# [Work request]
How do the lines below between the ones holding "def State.slotRead (s" and "x with hist", inclusive, read? Give them again exactly, with no other lines.

# [Extracted material]
- Opening Delimiter -

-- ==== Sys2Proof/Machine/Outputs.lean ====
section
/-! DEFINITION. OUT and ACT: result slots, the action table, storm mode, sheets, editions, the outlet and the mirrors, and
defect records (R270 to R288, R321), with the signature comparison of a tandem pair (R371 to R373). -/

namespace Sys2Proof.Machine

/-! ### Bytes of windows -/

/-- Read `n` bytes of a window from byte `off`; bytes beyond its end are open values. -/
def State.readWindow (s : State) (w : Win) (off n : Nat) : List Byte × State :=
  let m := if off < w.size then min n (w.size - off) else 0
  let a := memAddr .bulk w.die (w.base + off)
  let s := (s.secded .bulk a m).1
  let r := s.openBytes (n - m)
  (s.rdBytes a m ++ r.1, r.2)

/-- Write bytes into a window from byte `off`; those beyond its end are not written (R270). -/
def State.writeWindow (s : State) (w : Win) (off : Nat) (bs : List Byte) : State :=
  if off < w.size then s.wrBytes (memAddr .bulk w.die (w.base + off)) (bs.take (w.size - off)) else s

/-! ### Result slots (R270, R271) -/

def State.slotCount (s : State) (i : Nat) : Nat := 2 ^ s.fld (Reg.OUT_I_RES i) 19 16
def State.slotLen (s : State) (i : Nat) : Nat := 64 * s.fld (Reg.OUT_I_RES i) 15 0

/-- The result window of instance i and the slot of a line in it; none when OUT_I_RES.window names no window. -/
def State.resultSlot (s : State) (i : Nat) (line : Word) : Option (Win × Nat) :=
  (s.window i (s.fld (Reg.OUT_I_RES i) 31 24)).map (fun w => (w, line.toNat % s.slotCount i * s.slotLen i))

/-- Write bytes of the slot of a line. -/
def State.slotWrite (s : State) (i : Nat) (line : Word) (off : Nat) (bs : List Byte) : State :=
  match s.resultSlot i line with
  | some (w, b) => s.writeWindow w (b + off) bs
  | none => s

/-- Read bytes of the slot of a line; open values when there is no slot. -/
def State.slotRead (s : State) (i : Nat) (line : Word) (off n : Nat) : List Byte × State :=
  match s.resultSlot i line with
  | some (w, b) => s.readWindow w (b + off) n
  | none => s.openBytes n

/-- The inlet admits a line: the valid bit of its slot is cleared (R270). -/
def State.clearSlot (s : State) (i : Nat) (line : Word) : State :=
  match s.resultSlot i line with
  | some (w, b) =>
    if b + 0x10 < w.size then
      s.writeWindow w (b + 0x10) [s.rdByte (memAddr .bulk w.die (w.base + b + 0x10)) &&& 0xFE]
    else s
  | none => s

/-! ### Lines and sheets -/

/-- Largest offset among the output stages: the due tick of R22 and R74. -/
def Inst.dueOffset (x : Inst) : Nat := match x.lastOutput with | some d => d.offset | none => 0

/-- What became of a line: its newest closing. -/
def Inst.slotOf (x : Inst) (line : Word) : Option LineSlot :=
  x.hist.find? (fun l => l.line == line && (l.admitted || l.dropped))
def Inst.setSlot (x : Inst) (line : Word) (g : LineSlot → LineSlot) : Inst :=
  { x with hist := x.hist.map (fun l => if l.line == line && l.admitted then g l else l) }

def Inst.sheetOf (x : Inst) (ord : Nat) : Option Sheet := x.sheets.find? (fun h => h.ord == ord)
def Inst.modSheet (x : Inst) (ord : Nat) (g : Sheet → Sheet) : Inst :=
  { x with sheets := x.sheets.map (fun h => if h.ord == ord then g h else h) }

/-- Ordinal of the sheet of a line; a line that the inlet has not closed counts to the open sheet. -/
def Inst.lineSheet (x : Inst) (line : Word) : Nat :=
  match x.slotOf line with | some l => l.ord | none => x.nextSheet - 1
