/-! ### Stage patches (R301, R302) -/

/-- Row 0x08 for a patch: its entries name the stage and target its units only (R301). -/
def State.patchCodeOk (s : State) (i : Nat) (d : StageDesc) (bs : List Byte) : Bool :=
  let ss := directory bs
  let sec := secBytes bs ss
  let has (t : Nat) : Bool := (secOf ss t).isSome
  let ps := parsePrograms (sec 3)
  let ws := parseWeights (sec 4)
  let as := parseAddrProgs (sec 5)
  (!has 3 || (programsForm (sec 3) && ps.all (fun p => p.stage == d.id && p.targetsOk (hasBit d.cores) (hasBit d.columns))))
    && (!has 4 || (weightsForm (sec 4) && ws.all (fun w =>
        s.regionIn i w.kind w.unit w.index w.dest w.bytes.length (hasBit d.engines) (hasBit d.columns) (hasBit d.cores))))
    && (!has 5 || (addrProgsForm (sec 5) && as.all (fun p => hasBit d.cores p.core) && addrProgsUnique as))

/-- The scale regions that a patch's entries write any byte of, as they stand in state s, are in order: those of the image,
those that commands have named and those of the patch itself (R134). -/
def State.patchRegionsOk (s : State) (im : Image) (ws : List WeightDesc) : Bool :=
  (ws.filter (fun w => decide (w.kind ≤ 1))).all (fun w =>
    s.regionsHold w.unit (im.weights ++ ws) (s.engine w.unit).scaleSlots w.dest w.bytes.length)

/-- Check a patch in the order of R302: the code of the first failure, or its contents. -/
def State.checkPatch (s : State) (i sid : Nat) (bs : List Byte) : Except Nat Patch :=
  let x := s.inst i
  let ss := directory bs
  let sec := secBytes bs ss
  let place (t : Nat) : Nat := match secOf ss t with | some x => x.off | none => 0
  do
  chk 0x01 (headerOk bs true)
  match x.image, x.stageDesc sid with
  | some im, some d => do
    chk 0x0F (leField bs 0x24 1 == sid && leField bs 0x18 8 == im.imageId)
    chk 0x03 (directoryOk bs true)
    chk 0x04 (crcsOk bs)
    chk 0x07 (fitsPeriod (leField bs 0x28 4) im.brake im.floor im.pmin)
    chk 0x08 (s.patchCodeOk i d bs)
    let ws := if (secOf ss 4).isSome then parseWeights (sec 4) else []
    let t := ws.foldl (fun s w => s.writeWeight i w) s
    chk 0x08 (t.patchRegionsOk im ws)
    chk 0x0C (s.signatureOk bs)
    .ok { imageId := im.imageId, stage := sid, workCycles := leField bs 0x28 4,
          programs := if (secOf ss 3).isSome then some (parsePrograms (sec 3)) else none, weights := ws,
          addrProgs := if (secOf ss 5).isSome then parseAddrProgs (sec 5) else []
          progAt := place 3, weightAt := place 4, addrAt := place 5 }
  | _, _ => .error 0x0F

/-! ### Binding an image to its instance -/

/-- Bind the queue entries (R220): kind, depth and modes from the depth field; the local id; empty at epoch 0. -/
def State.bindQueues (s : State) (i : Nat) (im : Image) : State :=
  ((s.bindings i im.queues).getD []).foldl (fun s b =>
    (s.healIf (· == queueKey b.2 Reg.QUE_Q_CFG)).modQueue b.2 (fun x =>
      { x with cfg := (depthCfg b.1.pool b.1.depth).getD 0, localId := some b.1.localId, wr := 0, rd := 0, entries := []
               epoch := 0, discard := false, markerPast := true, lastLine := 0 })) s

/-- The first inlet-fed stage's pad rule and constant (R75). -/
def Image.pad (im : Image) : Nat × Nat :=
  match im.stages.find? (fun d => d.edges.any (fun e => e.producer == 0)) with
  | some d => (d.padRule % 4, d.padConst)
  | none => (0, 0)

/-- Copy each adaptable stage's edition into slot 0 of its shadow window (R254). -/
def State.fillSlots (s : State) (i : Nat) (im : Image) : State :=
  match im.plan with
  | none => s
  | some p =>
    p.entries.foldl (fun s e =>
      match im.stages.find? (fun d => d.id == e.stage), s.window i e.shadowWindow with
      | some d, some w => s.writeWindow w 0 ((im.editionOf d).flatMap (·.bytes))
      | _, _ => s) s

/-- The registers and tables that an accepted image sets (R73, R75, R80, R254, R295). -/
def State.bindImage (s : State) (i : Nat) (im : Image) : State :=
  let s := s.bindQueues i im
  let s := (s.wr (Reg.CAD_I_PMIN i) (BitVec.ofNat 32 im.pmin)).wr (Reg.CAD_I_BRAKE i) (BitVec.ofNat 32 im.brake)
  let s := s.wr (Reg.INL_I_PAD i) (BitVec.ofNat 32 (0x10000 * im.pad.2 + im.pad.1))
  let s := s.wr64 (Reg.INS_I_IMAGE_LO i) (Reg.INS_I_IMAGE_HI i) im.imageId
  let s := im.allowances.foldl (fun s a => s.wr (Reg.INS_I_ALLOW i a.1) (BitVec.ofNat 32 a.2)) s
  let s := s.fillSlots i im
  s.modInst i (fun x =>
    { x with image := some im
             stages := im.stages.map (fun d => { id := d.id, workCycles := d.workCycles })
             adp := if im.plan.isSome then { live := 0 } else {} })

- Closing Delimiter -

# [Response area]
def State.slotRead (s : State) (i : Nat) (line : Word) (off n : Nat) : List Byte × State :=
  match s.resultSlot i line with
  | some (w, b) => s.readWindow w (b + off) n
  | none => s.openBytes n

/-- The inlet admits a line: the valid bit of its slot is cleared (R270). -/
def State.clearSlot (s : State) (i : Nat) (line : Word) : State :=
  match s.resultSlot i line with
  | some (w, b) =>
    if b + 0x10 < w.size then
      s.writeWindow w (b + 0x10) [s.rdByte (memAddr .bulk w.die (w.base + b + 0x10)) &&& 0xFE]
    else s
  | none => s

/-! ### Lines and sheets -/

/-- Largest offset among the output stages: the due tick of R22 and R74. -/
def Inst.dueOffset (x : Inst) : Nat := match x.lastOutput with | some d => d.offset | none => 0

/-- What became of a line: its newest closing. -/
def Inst.slotOf (x : Inst) (line : Word) : Option LineSlot :=
  x.hist.find? (fun l => l.line == line && (l.admitted || l.dropped))
def Inst.setSlot (x : Inst) (line : Word) (g : LineSlot → LineSlot) : Inst :=
  { x with hist := x.hist.map (fun l => if l.line == line && l.admitted then g l else l) }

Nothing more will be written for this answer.